Top of Task material
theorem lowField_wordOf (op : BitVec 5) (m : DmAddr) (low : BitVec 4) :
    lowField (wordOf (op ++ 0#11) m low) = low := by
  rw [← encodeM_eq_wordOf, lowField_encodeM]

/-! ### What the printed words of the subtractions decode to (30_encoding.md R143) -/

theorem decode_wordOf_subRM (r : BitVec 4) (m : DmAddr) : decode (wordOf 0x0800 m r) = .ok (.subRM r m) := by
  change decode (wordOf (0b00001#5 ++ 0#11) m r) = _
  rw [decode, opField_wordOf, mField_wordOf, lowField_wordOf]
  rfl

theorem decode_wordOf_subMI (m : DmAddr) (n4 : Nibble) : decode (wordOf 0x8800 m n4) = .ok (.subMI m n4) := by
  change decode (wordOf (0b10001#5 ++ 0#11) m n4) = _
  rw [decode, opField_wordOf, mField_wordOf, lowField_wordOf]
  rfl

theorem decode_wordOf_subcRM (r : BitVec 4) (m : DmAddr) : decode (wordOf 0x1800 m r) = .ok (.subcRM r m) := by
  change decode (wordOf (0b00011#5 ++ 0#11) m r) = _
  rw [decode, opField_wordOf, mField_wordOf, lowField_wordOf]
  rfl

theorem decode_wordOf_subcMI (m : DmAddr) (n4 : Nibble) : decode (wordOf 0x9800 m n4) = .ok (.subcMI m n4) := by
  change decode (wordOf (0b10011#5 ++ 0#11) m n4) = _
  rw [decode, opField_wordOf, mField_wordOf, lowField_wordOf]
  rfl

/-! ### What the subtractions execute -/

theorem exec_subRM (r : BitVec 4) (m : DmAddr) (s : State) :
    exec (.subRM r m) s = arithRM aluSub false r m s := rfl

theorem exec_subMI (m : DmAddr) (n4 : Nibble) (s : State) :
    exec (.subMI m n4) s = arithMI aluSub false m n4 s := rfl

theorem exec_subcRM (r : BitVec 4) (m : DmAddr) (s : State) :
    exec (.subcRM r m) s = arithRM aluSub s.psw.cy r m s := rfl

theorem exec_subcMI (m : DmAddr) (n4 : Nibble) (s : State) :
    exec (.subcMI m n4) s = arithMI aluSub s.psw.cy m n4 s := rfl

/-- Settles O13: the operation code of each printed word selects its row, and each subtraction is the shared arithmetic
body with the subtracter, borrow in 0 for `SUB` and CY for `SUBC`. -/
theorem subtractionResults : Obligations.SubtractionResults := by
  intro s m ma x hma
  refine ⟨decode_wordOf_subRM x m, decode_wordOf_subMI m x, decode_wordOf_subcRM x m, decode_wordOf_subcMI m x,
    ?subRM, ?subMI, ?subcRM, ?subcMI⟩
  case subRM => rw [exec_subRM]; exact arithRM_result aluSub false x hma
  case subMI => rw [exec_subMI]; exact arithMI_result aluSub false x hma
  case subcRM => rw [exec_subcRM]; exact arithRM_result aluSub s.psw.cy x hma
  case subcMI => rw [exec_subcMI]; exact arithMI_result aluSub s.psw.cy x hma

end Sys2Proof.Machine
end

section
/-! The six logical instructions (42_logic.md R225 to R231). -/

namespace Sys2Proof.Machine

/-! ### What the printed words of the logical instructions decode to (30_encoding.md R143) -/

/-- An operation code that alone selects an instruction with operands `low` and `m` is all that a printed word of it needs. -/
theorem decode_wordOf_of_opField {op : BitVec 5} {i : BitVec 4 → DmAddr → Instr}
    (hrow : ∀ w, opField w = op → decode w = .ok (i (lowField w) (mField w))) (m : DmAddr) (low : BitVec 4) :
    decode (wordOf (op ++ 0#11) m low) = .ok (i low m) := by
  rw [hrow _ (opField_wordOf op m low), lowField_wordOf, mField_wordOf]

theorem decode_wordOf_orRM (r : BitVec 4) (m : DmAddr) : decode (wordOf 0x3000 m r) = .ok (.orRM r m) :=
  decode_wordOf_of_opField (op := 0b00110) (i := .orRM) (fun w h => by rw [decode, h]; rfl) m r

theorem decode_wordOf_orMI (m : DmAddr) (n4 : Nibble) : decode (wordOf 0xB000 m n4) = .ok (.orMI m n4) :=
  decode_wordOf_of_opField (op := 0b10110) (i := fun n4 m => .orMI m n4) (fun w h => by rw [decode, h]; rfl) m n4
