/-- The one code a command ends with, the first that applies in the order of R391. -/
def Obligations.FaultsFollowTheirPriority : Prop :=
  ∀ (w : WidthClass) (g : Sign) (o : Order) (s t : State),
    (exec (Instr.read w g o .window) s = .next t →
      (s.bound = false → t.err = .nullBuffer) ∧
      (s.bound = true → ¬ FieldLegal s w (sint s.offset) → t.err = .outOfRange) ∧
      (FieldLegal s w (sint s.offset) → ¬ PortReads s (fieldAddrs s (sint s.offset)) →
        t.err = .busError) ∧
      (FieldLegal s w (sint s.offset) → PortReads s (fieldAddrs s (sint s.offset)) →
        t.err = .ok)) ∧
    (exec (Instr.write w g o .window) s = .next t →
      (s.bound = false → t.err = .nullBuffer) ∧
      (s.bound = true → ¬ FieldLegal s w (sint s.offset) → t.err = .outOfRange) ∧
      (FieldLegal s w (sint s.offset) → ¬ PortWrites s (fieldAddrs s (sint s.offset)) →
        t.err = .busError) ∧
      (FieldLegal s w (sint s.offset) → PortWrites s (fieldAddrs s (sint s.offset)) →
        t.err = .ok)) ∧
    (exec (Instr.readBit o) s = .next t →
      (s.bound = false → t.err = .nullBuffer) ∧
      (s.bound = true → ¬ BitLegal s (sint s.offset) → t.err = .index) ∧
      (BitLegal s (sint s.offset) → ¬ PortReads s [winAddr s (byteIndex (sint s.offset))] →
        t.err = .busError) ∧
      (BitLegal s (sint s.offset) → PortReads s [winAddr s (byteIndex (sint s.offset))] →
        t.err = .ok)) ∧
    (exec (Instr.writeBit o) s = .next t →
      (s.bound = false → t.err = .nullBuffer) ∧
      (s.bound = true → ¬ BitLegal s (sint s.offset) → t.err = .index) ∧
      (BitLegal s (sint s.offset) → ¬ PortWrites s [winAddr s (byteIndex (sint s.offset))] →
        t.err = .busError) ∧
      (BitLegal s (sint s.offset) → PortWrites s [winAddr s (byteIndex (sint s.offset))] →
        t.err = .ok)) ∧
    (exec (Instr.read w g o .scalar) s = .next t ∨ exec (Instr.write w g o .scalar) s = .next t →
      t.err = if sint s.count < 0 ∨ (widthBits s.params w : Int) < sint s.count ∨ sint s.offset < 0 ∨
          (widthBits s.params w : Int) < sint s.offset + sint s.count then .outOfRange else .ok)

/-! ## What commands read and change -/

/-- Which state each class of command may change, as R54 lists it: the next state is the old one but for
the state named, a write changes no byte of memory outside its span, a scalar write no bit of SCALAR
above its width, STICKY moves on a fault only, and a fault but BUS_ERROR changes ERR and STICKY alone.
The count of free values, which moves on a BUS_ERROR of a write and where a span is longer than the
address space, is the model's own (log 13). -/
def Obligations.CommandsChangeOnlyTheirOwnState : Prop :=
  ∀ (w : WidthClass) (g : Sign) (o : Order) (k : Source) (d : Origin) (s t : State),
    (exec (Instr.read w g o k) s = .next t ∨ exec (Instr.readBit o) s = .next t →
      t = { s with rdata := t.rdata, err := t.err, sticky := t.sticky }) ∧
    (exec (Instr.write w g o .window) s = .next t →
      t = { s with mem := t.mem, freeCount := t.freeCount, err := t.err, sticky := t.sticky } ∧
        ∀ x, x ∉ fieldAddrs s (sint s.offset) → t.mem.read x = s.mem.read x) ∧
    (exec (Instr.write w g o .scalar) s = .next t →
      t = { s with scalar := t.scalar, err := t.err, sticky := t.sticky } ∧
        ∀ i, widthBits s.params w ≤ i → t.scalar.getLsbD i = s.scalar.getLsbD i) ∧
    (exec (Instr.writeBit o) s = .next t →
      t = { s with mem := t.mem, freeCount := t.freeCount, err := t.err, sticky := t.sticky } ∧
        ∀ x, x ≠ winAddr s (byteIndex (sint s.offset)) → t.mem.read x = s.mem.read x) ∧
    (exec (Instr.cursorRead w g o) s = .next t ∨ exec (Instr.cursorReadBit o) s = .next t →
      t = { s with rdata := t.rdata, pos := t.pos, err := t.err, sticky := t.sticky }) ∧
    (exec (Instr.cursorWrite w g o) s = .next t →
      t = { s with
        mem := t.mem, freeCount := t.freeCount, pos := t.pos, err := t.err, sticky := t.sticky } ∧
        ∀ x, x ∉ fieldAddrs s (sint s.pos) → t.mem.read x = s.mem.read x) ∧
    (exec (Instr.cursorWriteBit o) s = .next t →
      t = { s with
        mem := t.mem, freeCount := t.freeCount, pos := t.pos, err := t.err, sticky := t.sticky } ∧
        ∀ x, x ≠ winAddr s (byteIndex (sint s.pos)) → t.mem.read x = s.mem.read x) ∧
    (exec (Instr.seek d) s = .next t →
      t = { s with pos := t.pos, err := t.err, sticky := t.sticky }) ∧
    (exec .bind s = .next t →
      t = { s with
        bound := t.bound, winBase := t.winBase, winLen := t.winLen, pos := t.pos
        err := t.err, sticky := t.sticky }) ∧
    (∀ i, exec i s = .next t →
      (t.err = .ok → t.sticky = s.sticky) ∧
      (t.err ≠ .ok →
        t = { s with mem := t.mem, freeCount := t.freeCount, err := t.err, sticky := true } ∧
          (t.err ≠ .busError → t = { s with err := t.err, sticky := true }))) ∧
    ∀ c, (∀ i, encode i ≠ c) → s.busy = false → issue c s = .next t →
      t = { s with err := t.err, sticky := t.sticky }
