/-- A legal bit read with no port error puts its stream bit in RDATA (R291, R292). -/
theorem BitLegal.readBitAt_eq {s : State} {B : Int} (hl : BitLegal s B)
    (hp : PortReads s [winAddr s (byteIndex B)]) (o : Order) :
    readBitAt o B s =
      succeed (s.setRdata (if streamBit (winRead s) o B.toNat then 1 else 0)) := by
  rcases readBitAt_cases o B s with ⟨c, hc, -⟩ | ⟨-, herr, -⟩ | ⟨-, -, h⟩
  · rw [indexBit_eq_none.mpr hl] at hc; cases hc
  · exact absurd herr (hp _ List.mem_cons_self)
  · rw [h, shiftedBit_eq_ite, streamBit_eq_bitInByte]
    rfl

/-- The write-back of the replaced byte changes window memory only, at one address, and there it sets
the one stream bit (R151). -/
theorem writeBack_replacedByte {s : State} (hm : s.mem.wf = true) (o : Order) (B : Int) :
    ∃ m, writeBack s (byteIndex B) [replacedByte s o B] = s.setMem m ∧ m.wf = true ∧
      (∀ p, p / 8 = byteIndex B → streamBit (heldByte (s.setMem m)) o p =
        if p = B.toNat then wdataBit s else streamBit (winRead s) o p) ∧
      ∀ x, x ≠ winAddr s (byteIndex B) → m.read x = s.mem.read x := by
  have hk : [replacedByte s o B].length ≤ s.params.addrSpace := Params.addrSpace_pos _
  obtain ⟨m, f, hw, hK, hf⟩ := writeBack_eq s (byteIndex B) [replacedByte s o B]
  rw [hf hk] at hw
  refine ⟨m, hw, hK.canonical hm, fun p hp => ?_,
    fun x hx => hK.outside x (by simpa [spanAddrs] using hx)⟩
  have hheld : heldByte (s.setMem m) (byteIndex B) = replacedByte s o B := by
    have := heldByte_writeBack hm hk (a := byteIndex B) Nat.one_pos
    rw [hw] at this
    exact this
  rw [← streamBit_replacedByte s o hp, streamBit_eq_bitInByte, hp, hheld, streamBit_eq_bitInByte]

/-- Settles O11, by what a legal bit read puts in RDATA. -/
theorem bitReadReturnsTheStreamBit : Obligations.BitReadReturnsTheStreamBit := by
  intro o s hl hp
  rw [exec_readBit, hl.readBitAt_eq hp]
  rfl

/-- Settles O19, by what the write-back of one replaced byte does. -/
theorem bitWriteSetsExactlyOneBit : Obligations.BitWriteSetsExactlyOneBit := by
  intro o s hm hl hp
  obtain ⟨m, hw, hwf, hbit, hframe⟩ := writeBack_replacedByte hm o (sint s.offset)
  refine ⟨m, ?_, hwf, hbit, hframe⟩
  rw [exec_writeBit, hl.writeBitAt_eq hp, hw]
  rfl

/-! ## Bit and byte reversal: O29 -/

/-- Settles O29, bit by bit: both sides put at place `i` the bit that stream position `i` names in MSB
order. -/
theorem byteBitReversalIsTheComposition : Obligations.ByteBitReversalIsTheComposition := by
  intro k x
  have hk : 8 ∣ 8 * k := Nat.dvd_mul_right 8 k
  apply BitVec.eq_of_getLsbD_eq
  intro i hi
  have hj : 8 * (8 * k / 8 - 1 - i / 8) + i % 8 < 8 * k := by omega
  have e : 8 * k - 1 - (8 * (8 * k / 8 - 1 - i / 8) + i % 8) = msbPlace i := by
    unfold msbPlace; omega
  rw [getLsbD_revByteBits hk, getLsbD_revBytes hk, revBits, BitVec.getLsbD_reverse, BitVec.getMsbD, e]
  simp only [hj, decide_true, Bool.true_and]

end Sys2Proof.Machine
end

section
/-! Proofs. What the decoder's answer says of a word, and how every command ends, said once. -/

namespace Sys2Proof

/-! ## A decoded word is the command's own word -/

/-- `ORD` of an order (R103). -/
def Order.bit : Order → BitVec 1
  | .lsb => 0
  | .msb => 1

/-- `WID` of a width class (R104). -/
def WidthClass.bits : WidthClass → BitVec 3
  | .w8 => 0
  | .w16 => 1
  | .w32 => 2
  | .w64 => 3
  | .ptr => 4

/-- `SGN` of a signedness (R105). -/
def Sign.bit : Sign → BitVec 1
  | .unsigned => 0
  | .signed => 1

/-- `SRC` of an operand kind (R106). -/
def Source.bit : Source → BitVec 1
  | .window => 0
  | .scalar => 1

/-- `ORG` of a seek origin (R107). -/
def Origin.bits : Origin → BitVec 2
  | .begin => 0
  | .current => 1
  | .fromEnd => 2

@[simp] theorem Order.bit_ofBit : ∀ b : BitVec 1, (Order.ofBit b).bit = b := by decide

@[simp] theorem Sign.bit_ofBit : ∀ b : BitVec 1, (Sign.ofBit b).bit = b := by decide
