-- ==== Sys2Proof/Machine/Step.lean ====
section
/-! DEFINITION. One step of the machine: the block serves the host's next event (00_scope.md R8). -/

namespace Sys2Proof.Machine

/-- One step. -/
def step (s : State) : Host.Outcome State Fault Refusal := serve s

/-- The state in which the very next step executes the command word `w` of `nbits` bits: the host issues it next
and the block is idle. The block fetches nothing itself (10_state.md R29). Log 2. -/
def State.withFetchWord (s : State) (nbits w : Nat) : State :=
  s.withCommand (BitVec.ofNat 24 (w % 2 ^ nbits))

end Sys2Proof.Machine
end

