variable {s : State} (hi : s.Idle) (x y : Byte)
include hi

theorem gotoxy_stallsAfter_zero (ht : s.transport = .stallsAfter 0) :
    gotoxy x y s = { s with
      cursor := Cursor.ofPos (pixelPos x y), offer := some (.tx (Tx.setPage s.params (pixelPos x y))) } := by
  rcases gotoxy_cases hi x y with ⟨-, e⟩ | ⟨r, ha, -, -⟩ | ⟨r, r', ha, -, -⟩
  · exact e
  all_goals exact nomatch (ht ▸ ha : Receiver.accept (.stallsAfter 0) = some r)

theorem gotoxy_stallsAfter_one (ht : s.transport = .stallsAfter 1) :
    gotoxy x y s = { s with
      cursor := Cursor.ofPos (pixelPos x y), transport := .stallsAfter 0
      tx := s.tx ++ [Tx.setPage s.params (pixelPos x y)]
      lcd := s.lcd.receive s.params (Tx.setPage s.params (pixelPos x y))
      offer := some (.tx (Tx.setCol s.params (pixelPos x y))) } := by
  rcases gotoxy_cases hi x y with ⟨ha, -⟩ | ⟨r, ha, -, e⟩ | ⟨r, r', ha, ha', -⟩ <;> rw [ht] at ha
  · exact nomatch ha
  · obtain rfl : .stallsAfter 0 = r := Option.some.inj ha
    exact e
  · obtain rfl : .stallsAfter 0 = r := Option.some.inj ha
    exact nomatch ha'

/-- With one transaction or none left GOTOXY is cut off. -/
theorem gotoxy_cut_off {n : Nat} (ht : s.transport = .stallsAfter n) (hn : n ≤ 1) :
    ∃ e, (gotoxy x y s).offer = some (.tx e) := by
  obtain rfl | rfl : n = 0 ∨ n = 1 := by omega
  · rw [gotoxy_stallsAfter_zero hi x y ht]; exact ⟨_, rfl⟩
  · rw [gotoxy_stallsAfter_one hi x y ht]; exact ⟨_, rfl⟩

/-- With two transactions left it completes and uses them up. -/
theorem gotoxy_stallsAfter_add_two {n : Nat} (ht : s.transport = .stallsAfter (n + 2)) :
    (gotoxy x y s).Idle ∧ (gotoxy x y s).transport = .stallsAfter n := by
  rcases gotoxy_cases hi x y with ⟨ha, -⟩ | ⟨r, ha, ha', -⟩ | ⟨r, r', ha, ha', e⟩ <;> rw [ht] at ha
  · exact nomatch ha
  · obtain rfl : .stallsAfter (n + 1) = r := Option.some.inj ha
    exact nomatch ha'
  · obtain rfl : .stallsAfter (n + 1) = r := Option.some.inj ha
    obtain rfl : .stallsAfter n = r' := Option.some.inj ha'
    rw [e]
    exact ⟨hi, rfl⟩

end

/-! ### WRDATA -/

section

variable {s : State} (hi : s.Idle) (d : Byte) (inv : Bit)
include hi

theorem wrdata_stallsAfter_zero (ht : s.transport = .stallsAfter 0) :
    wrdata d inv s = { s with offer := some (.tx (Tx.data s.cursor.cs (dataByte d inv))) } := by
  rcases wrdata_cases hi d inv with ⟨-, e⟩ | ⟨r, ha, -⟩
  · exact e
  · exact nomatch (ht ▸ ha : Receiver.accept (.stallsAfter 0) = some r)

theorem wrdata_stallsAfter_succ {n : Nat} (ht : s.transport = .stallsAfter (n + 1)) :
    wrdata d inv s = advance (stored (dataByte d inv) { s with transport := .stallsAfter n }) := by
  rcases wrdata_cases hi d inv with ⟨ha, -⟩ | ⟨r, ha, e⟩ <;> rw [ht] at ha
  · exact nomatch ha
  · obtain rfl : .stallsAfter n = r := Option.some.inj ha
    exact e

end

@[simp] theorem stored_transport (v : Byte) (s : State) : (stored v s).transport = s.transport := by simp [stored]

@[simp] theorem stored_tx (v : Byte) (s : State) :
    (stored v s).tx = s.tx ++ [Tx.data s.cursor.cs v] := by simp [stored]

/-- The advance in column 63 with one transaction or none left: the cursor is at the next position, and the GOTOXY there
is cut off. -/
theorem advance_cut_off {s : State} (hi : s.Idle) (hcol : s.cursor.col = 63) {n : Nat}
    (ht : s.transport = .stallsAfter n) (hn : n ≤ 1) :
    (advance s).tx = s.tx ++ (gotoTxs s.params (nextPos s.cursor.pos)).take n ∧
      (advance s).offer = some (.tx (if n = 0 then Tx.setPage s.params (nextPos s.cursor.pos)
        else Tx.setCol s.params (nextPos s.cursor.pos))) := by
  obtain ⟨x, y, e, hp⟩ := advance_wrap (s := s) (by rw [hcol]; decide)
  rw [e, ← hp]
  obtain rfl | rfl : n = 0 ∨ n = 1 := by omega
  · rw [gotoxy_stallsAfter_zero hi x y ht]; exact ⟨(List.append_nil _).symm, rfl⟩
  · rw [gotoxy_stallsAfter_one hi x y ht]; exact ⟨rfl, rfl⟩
Bottom of Task material
Instructions for the task -
Search the data for the string "alone" and copy each line where it appears.

Task result -
/-- An operation code that alone selects an instruction with operands `low` and `m` is all that a printed word of it needs. -/
above its width, STICKY moves on a fault only, and a fault but BUS_ERROR changes ERR and STICKY alone.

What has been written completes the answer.